TASK STATEMENT: All lines in the material with the string "encodings" should be listed.

PROVIDED RECORDS section start

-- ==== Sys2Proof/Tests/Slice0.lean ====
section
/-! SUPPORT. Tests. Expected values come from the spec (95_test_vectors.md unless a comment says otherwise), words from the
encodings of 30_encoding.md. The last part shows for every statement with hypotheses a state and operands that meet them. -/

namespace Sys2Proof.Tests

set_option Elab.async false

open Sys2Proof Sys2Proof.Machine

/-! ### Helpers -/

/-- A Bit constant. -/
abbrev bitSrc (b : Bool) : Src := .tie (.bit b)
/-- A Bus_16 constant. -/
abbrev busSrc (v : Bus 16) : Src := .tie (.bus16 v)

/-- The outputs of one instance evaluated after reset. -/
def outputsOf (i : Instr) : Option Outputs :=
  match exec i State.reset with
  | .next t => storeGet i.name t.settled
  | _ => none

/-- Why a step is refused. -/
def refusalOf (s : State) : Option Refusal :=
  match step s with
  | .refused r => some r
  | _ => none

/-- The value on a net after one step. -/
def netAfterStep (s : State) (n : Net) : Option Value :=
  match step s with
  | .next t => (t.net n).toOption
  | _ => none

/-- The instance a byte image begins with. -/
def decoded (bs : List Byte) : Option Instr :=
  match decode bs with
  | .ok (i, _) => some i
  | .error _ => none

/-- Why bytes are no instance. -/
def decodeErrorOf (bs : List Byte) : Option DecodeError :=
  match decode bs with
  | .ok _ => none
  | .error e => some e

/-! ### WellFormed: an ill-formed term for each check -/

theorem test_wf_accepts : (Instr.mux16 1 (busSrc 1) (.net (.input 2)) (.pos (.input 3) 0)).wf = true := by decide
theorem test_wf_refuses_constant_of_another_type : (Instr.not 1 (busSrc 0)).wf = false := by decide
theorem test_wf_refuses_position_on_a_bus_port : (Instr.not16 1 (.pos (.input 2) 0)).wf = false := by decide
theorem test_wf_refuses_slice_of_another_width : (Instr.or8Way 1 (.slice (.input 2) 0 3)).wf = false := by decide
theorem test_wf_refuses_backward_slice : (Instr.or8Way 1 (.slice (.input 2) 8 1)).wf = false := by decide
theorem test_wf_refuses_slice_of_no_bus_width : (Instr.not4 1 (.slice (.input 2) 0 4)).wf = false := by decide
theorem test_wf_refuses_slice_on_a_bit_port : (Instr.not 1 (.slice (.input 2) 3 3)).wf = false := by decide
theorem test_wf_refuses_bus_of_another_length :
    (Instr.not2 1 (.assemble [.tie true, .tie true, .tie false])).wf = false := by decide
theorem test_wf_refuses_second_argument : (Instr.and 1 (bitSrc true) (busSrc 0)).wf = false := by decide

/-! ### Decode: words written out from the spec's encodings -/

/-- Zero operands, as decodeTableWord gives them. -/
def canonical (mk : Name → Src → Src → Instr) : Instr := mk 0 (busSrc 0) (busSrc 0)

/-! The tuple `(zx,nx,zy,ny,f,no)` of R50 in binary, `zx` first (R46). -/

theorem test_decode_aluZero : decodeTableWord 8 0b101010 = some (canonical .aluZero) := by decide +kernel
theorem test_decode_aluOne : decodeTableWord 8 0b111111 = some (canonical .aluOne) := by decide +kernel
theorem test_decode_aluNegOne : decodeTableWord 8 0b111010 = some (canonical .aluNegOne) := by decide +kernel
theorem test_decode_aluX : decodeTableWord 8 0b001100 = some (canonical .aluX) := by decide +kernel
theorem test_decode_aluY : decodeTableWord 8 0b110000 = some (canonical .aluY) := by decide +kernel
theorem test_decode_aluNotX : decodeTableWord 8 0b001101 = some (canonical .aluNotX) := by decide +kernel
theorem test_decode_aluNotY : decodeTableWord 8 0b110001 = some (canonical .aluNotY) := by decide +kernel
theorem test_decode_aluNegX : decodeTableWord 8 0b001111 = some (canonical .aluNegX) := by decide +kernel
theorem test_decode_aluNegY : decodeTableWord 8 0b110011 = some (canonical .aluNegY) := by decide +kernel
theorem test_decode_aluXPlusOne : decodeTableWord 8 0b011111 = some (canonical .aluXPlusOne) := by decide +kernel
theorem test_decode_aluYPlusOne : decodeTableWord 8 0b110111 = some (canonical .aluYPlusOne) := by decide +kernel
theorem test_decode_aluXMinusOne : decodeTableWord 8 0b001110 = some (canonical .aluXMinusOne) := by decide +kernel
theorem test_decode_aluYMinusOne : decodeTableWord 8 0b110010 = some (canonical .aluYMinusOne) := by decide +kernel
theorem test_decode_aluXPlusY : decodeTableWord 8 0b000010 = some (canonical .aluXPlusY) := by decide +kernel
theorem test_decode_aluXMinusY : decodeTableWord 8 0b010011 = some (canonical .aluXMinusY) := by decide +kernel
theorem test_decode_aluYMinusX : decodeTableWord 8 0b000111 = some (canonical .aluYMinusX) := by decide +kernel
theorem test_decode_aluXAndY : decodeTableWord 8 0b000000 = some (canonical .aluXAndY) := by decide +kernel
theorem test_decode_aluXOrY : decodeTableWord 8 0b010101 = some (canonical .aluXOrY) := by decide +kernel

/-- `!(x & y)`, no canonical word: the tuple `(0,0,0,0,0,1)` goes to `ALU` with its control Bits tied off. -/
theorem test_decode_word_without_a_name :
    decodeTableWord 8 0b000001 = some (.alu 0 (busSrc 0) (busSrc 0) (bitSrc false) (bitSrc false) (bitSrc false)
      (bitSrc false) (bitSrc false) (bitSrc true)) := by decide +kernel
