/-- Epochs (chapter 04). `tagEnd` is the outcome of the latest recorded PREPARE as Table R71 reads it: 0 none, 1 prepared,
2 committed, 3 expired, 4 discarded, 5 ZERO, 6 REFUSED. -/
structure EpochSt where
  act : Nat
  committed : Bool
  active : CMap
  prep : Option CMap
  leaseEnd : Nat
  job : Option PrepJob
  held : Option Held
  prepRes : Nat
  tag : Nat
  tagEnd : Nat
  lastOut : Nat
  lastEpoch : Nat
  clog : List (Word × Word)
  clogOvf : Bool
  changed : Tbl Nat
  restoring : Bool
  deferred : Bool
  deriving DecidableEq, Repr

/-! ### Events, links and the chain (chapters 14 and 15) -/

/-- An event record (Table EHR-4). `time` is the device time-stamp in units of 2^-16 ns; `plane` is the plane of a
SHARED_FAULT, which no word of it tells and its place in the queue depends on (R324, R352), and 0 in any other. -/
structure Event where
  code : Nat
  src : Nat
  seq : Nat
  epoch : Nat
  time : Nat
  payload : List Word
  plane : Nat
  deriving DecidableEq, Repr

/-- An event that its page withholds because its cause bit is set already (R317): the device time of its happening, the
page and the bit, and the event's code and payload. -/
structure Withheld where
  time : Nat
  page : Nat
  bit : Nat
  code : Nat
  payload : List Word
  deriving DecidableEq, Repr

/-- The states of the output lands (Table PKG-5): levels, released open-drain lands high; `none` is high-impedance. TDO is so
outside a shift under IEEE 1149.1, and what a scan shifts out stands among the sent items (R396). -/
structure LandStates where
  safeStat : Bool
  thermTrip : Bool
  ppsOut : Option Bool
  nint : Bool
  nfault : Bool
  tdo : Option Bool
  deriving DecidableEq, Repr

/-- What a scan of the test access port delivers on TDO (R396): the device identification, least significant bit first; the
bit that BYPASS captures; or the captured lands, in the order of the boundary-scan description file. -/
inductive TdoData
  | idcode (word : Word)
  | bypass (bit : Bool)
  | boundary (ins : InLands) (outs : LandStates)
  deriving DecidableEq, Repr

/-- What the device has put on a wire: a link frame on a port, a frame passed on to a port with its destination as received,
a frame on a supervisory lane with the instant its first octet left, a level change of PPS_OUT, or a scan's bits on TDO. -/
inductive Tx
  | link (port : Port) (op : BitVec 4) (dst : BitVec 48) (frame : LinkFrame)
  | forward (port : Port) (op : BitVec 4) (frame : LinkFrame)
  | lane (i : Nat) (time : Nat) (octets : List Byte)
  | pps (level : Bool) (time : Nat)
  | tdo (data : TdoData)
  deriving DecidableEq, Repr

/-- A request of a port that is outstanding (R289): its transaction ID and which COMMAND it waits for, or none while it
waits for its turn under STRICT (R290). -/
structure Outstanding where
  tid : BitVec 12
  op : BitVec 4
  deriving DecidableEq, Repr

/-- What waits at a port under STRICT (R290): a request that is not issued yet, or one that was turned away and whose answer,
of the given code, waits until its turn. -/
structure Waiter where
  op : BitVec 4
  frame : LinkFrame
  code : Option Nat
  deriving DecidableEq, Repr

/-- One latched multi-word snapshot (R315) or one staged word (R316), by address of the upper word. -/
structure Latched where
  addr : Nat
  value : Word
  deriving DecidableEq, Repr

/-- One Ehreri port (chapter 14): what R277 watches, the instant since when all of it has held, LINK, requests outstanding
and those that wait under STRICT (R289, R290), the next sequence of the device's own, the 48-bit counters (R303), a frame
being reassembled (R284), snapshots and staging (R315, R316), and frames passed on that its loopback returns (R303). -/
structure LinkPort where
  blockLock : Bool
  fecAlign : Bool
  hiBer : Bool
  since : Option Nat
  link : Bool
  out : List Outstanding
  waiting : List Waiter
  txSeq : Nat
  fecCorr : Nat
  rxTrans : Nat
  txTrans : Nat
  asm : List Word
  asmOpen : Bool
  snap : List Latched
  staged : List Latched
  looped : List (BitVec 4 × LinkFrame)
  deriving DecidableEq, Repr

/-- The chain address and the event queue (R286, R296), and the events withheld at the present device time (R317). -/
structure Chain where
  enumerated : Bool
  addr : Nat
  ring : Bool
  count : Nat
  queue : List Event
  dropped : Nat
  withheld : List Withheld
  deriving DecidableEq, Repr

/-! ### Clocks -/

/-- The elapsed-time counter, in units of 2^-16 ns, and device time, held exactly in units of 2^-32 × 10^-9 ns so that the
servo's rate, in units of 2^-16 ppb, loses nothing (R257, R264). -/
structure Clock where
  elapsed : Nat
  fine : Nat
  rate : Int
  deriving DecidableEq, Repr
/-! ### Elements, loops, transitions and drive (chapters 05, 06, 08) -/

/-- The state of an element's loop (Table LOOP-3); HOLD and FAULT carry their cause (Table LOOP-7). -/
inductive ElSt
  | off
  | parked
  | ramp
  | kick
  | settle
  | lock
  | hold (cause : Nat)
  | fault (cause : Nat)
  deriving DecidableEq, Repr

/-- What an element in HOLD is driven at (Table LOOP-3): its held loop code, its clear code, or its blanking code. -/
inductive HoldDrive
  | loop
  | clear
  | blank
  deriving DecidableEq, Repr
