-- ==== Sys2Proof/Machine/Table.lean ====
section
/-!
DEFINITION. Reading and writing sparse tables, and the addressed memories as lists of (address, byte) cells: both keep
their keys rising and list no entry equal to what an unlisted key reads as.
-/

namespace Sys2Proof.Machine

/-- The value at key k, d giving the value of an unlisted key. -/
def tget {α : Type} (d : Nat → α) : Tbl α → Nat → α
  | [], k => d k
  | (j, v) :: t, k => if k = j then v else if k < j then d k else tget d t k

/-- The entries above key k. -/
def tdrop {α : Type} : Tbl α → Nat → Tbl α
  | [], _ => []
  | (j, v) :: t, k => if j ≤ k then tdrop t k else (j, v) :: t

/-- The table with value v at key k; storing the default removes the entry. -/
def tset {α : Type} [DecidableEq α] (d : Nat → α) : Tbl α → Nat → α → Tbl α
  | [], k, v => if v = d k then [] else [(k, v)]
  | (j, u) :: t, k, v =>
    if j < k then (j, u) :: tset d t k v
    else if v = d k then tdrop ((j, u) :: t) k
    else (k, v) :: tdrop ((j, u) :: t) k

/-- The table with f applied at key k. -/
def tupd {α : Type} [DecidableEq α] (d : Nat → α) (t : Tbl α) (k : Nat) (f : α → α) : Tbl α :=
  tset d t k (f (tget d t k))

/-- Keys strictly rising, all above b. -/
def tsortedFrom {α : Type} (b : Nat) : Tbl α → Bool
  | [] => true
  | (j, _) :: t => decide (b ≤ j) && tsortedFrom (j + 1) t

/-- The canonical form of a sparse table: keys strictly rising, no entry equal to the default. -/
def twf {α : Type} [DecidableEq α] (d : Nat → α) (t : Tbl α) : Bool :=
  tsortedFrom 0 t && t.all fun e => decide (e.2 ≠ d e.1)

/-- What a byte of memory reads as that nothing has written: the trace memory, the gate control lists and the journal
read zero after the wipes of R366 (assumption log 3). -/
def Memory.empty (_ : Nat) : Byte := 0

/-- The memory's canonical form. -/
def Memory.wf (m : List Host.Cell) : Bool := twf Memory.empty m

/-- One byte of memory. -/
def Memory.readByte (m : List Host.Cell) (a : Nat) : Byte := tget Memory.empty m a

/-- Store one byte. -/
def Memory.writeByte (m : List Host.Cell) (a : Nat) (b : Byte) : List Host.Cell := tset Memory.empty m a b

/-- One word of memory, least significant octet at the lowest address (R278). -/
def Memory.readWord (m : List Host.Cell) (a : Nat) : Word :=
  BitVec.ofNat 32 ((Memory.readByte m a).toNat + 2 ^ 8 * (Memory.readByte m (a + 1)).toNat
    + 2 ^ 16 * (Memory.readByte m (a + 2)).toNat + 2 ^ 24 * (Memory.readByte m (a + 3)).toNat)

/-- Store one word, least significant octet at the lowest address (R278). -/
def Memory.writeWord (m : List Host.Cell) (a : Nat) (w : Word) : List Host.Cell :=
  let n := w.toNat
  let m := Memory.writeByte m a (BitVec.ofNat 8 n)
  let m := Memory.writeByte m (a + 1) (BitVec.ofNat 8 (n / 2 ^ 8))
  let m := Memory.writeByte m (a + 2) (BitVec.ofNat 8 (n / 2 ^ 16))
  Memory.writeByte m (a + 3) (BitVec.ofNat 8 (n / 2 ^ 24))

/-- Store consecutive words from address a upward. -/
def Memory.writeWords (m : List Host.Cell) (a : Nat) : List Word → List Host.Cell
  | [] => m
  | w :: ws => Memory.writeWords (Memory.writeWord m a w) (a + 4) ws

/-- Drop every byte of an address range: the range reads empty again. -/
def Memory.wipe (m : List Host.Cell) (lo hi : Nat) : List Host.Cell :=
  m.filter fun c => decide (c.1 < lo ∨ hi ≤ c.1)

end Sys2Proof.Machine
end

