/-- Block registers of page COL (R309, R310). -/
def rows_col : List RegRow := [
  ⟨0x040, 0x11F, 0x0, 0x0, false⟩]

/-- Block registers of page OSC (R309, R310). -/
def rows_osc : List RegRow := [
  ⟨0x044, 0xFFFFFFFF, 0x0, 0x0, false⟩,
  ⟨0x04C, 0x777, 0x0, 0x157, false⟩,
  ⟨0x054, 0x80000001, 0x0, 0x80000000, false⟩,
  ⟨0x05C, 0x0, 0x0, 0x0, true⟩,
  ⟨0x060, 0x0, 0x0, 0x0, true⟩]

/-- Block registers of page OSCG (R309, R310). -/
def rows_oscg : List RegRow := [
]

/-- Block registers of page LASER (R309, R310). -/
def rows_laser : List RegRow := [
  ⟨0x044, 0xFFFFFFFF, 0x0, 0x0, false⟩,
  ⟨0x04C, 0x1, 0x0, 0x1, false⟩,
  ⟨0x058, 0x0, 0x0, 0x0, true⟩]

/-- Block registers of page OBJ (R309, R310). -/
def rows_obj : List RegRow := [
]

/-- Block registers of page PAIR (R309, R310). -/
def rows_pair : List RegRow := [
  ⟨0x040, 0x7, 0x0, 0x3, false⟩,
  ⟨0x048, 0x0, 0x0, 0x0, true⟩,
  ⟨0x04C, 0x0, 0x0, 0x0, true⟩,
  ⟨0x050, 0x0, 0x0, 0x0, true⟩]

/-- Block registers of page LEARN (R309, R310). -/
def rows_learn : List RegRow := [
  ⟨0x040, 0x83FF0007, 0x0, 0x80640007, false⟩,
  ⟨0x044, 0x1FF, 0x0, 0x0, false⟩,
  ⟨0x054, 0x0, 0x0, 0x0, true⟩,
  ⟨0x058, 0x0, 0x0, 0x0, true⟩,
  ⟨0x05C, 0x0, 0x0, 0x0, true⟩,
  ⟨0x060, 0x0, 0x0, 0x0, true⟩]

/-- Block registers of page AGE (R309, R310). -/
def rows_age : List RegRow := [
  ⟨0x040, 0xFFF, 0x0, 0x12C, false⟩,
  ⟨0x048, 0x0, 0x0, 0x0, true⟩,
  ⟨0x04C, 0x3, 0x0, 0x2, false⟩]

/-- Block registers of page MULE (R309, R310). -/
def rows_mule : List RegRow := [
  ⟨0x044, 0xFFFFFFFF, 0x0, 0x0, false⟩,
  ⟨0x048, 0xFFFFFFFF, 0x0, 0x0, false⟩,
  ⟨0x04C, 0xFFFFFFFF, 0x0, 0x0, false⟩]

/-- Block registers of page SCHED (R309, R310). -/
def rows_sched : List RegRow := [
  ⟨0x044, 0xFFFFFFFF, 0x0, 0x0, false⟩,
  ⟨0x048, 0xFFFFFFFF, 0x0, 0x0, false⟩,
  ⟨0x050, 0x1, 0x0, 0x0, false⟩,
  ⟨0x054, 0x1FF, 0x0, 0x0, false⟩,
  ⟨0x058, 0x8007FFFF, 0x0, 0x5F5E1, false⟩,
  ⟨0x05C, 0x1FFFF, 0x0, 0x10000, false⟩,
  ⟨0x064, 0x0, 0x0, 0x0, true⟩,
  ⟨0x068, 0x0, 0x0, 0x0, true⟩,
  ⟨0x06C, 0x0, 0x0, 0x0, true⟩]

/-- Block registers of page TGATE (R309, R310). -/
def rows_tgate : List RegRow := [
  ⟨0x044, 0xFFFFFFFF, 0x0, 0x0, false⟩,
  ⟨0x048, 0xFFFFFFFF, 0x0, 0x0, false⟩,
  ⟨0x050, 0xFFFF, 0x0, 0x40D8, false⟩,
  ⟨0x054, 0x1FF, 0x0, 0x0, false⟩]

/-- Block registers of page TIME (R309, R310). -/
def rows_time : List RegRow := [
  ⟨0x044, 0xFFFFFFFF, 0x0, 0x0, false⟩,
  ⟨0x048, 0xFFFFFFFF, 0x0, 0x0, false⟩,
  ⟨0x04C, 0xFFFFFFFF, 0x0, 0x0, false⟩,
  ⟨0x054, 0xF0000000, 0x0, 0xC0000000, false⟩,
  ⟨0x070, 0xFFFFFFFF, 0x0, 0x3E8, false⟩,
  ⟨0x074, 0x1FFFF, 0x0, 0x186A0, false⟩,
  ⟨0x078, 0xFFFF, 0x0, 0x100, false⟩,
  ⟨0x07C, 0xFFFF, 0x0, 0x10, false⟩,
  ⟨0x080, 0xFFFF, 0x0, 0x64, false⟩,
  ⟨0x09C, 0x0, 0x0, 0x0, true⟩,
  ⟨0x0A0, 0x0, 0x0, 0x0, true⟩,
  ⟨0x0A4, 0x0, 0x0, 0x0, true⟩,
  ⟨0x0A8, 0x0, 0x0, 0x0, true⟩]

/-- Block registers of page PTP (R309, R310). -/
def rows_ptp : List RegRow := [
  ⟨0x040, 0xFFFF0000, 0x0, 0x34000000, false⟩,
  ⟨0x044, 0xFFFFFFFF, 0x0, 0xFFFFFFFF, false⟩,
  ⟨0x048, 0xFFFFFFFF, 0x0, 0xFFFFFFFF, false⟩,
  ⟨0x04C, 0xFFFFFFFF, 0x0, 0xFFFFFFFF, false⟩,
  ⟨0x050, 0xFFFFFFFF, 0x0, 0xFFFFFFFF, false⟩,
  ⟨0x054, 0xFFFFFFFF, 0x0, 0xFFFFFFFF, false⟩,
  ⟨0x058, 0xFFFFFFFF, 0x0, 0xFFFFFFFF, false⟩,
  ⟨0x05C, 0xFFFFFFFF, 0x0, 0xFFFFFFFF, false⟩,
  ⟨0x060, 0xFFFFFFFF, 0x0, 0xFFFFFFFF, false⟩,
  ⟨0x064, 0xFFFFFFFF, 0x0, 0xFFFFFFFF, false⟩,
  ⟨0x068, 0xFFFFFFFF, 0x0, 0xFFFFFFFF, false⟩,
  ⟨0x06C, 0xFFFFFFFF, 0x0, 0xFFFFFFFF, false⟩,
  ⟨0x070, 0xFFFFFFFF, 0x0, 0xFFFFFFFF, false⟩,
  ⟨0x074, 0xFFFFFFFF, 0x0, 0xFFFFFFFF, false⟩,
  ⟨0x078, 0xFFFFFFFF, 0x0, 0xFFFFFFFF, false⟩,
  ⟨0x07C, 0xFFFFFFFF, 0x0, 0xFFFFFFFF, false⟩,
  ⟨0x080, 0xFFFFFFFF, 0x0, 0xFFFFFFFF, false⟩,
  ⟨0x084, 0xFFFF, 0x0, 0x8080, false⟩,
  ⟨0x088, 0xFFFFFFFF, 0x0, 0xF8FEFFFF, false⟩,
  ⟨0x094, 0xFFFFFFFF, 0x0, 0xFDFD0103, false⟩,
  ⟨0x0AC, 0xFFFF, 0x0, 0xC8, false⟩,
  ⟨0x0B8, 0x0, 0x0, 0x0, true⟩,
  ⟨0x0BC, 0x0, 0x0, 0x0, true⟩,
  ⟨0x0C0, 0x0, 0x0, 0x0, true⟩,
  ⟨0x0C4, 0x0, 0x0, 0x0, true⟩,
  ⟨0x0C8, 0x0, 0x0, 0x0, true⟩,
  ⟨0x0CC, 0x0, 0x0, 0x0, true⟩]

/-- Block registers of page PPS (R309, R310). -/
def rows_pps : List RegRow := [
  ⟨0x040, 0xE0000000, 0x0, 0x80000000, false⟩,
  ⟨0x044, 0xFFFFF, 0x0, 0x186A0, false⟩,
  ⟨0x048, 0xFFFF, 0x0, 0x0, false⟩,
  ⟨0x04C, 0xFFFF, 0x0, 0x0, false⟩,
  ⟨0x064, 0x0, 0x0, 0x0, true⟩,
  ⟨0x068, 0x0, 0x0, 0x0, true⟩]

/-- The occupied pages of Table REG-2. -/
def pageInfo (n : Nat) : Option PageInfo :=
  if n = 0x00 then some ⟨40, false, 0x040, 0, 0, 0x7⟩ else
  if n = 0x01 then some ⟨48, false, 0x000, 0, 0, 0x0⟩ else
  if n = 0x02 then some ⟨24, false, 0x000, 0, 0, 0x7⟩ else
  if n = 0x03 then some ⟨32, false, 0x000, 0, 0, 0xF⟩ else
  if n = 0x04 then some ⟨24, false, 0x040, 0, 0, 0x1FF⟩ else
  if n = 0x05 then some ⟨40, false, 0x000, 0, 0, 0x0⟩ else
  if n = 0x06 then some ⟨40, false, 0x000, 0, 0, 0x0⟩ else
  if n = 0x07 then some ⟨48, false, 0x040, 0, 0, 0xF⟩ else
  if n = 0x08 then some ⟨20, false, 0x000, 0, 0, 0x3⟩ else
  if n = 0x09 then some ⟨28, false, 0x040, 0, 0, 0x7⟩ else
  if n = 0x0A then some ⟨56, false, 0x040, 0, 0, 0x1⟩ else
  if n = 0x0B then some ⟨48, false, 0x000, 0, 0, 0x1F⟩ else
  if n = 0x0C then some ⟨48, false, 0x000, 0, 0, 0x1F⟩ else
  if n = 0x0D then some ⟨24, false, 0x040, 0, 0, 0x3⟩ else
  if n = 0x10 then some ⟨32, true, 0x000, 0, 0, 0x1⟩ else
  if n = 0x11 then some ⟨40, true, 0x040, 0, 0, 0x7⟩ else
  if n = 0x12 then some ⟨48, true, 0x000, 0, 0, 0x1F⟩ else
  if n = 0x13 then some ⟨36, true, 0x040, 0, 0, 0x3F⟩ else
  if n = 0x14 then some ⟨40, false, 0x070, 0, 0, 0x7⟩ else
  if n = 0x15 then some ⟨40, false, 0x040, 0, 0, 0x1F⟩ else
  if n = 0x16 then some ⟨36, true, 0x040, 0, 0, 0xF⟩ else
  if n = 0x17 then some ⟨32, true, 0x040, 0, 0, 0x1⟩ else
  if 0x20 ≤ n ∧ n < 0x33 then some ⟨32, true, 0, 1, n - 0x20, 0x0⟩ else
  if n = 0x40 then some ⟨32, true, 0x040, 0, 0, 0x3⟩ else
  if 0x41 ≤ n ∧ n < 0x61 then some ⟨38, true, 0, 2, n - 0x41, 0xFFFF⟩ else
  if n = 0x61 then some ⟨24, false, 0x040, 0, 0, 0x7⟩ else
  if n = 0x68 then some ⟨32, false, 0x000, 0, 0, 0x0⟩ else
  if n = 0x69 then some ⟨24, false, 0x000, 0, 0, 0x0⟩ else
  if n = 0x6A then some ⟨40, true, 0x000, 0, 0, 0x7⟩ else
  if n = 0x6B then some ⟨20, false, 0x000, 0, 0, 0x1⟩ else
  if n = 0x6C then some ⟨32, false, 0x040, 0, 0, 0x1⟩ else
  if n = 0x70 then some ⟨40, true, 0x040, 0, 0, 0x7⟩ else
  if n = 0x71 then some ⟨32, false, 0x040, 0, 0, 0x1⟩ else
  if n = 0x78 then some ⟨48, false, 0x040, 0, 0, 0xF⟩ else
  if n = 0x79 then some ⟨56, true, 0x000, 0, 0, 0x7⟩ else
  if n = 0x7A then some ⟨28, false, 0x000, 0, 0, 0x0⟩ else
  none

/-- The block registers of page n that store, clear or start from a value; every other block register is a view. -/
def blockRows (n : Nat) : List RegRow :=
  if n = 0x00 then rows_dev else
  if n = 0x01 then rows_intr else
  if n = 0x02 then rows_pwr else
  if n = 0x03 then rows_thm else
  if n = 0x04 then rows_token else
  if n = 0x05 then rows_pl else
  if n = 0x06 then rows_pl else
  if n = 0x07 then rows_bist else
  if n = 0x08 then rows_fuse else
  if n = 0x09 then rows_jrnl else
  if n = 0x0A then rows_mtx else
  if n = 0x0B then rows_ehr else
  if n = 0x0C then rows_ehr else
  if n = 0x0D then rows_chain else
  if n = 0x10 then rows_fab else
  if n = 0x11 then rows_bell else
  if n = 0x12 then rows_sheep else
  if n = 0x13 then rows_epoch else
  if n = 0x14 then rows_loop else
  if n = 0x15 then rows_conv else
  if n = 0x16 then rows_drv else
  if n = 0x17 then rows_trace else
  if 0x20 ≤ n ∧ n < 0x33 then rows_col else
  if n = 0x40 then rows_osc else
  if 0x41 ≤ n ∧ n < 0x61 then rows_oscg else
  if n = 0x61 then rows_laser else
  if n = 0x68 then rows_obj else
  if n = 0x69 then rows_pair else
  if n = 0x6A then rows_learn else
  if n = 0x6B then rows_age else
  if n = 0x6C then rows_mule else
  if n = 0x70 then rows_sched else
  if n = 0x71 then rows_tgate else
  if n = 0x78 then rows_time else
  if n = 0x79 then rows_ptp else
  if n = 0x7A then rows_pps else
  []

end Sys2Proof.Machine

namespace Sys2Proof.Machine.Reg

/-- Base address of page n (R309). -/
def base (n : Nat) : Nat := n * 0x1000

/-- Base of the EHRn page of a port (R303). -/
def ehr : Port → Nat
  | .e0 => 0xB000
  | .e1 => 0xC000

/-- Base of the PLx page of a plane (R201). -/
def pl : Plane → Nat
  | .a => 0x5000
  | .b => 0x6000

PROVIDED RECORDS section end

SOLUTION FOR THIS EXERCISE:
encodings of 30_encoding.md. The last part shows for every statement with hypotheses a state and operands that meet them. -/
/-! ### Decode: words written out from the spec's encodings -/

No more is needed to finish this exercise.